• [Work instructions]:
Take the entries that follow and return exactly the lines from the one holding "(s.setPanel v).b = s.b := rfl" through the one holding "(s.setPanel v).mem = s.mem := rfl", both included. Nothing else is needed.

• [Material for the task]:
* * * * * * * * *

@[simp] theorem State.setPanel_a (v : Panel) : (s.setPanel v).a = s.a := rfl
@[simp] theorem State.setPanel_q (v : Panel) : (s.setPanel v).q = s.q := rfl
@[simp] theorem State.setPanel_b (v : Panel) : (s.setPanel v).b = s.b := rfl
@[simp] theorem State.setPanel_p (v : Panel) : (s.setPanel v).p = s.p := rfl
@[simp] theorem State.setPanel_u (v : Panel) : (s.setPanel v).u = s.u := rfl
@[simp] theorem State.setPanel_mem (v : Panel) : (s.setPanel v).mem = s.mem := rfl
@[simp] theorem State.setPanel_ind (v : Panel) : (s.setPanel v).ind = s.ind := rfl
@[simp] theorem State.setPanel_intr (v : Panel) : (s.setPanel v).intr = s.intr := rfl
@[simp] theorem State.setPanel_chan (v : Panel) : (s.setPanel v).chan = s.chan := rfl
@[simp] theorem State.setPanel_con (v : Panel) : (s.setPanel v).con = s.con := rfl
@[simp] theorem State.setPanel_panel (v : Panel) : (s.setPanel v).panel = v := rfl
@[simp] theorem State.setPanel_env (v : Panel) : (s.setPanel v).env = s.env := rfl
@[simp] theorem State.setPanel_inst (v : Panel) : (s.setPanel v).inst = s.inst := rfl
@[simp] theorem State.setPanel_free (v : Panel) : (s.setPanel v).free = s.free := rfl

@[simp] theorem State.setEnv_a (v : Environment) : (s.setEnv v).a = s.a := rfl
@[simp] theorem State.setEnv_q (v : Environment) : (s.setEnv v).q = s.q := rfl
@[simp] theorem State.setEnv_b (v : Environment) : (s.setEnv v).b = s.b := rfl
@[simp] theorem State.setEnv_p (v : Environment) : (s.setEnv v).p = s.p := rfl
@[simp] theorem State.setEnv_u (v : Environment) : (s.setEnv v).u = s.u := rfl
@[simp] theorem State.setEnv_mem (v : Environment) : (s.setEnv v).mem = s.mem := rfl
@[simp] theorem State.setEnv_ind (v : Environment) : (s.setEnv v).ind = s.ind := rfl
@[simp] theorem State.setEnv_intr (v : Environment) : (s.setEnv v).intr = s.intr := rfl
@[simp] theorem State.setEnv_chan (v : Environment) : (s.setEnv v).chan = s.chan := rfl
@[simp] theorem State.setEnv_con (v : Environment) : (s.setEnv v).con = s.con := rfl
@[simp] theorem State.setEnv_panel (v : Environment) : (s.setEnv v).panel = s.panel := rfl
@[simp] theorem State.setEnv_env (v : Environment) : (s.setEnv v).env = v := rfl
@[simp] theorem State.setEnv_inst (v : Environment) : (s.setEnv v).inst = s.inst := rfl
@[simp] theorem State.setEnv_free (v : Environment) : (s.setEnv v).free = s.free := rfl

@[simp] theorem State.setFree_a (v : Nat) : (s.setFree v).a = s.a := rfl
@[simp] theorem State.setFree_q (v : Nat) : (s.setFree v).q = s.q := rfl
@[simp] theorem State.setFree_b (v : Nat) : (s.setFree v).b = s.b := rfl
@[simp] theorem State.setFree_p (v : Nat) : (s.setFree v).p = s.p := rfl
@[simp] theorem State.setFree_u (v : Nat) : (s.setFree v).u = s.u := rfl
@[simp] theorem State.setFree_mem (v : Nat) : (s.setFree v).mem = s.mem := rfl
@[simp] theorem State.setFree_ind (v : Nat) : (s.setFree v).ind = s.ind := rfl
@[simp] theorem State.setFree_intr (v : Nat) : (s.setFree v).intr = s.intr := rfl
@[simp] theorem State.setFree_chan (v : Nat) : (s.setFree v).chan = s.chan := rfl
@[simp] theorem State.setFree_con (v : Nat) : (s.setFree v).con = s.con := rfl
@[simp] theorem State.setFree_panel (v : Nat) : (s.setFree v).panel = s.panel := rfl
@[simp] theorem State.setFree_env (v : Nat) : (s.setFree v).env = s.env := rfl
@[simp] theorem State.setFree_inst (v : Nat) : (s.setFree v).inst = s.inst := rfl
@[simp] theorem State.setFree_free (v : Nat) : (s.setFree v).free = v := rfl

@[simp] theorem State.setB_a (i : Index) (v : Addr) : (s.setB i v).a = s.a := rfl
@[simp] theorem State.setB_q (i : Index) (v : Addr) : (s.setB i v).q = s.q := rfl
@[simp] theorem State.setB_b (i : Index) (v : Addr) : (s.setB i v).b = s.b.set i v := rfl
@[simp] theorem State.setB_p (i : Index) (v : Addr) : (s.setB i v).p = s.p := rfl
@[simp] theorem State.setB_u (i : Index) (v : Addr) : (s.setB i v).u = s.u := rfl
@[simp] theorem State.setB_mem (i : Index) (v : Addr) : (s.setB i v).mem = s.mem := rfl
@[simp] theorem State.setB_ind (i : Index) (v : Addr) : (s.setB i v).ind = s.ind := rfl
@[simp] theorem State.setB_intr (i : Index) (v : Addr) : (s.setB i v).intr = s.intr := rfl
@[simp] theorem State.setB_chan (i : Index) (v : Addr) : (s.setB i v).chan = s.chan := rfl
@[simp] theorem State.setB_con (i : Index) (v : Addr) : (s.setB i v).con = s.con := rfl
@[simp] theorem State.setB_panel (i : Index) (v : Addr) : (s.setB i v).panel = s.panel := rfl
@[simp] theorem State.setB_env (i : Index) (v : Addr) : (s.setB i v).env = s.env := rfl
@[simp] theorem State.setB_inst (i : Index) (v : Addr) : (s.setB i v).inst = s.inst := rfl
@[simp] theorem State.setB_free (i : Index) (v : Addr) : (s.setB i v).free = s.free := rfl

/-! ### The updates built from them -/

@[simp] theorem State.setActive_a (c : Channel) (v : Bool) : (s.setActive c v).a = s.a := rfl
@[simp] theorem State.setActive_q (c : Channel) (v : Bool) : (s.setActive c v).q = s.q := rfl
@[simp] theorem State.setActive_b (c : Channel) (v : Bool) : (s.setActive c v).b = s.b := rfl
@[simp] theorem State.setActive_p (c : Channel) (v : Bool) : (s.setActive c v).p = s.p := rfl
@[simp] theorem State.setActive_u (c : Channel) (v : Bool) : (s.setActive c v).u = s.u := rfl
@[simp] theorem State.setActive_mem (c : Channel) (v : Bool) : (s.setActive c v).mem = s.mem := rfl
@[simp] theorem State.setActive_ind (c : Channel) (v : Bool) : (s.setActive c v).ind = s.ind := rfl
@[simp] theorem State.setActive_intr (c : Channel) (v : Bool) : (s.setActive c v).intr = s.intr := rfl
@[simp] theorem State.setActive_chan (c : Channel) (v : Bool) : (s.setActive c v).chan = { s.chan with active := s.chan.active.set c v } := rfl
@[simp] theorem State.setActive_con (c : Channel) (v : Bool) : (s.setActive c v).con = s.con := rfl
@[simp] theorem State.setActive_panel (c : Channel) (v : Bool) : (s.setActive c v).panel = s.panel := rfl
@[simp] theorem State.setActive_env (c : Channel) (v : Bool) : (s.setActive c v).env = s.env := rfl
@[simp] theorem State.setActive_inst (c : Channel) (v : Bool) : (s.setActive c v).inst = s.inst := rfl
@[simp] theorem State.setActive_free (c : Channel) (v : Bool) : (s.setActive c v).free = s.free := rfl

* * * * * * * * *

• [Task answer]:
@[simp] theorem State.setPanel_b (v : Panel) : (s.setPanel v).b = s.b := rfl
@[simp] theorem State.setPanel_p (v : Panel) : (s.setPanel v).p = s.p := rfl
@[simp] theorem State.setPanel_u (v : Panel) : (s.setPanel v).u = s.u := rfl
@[simp] theorem State.setPanel_mem (v : Panel) : (s.setPanel v).mem = s.mem := rfl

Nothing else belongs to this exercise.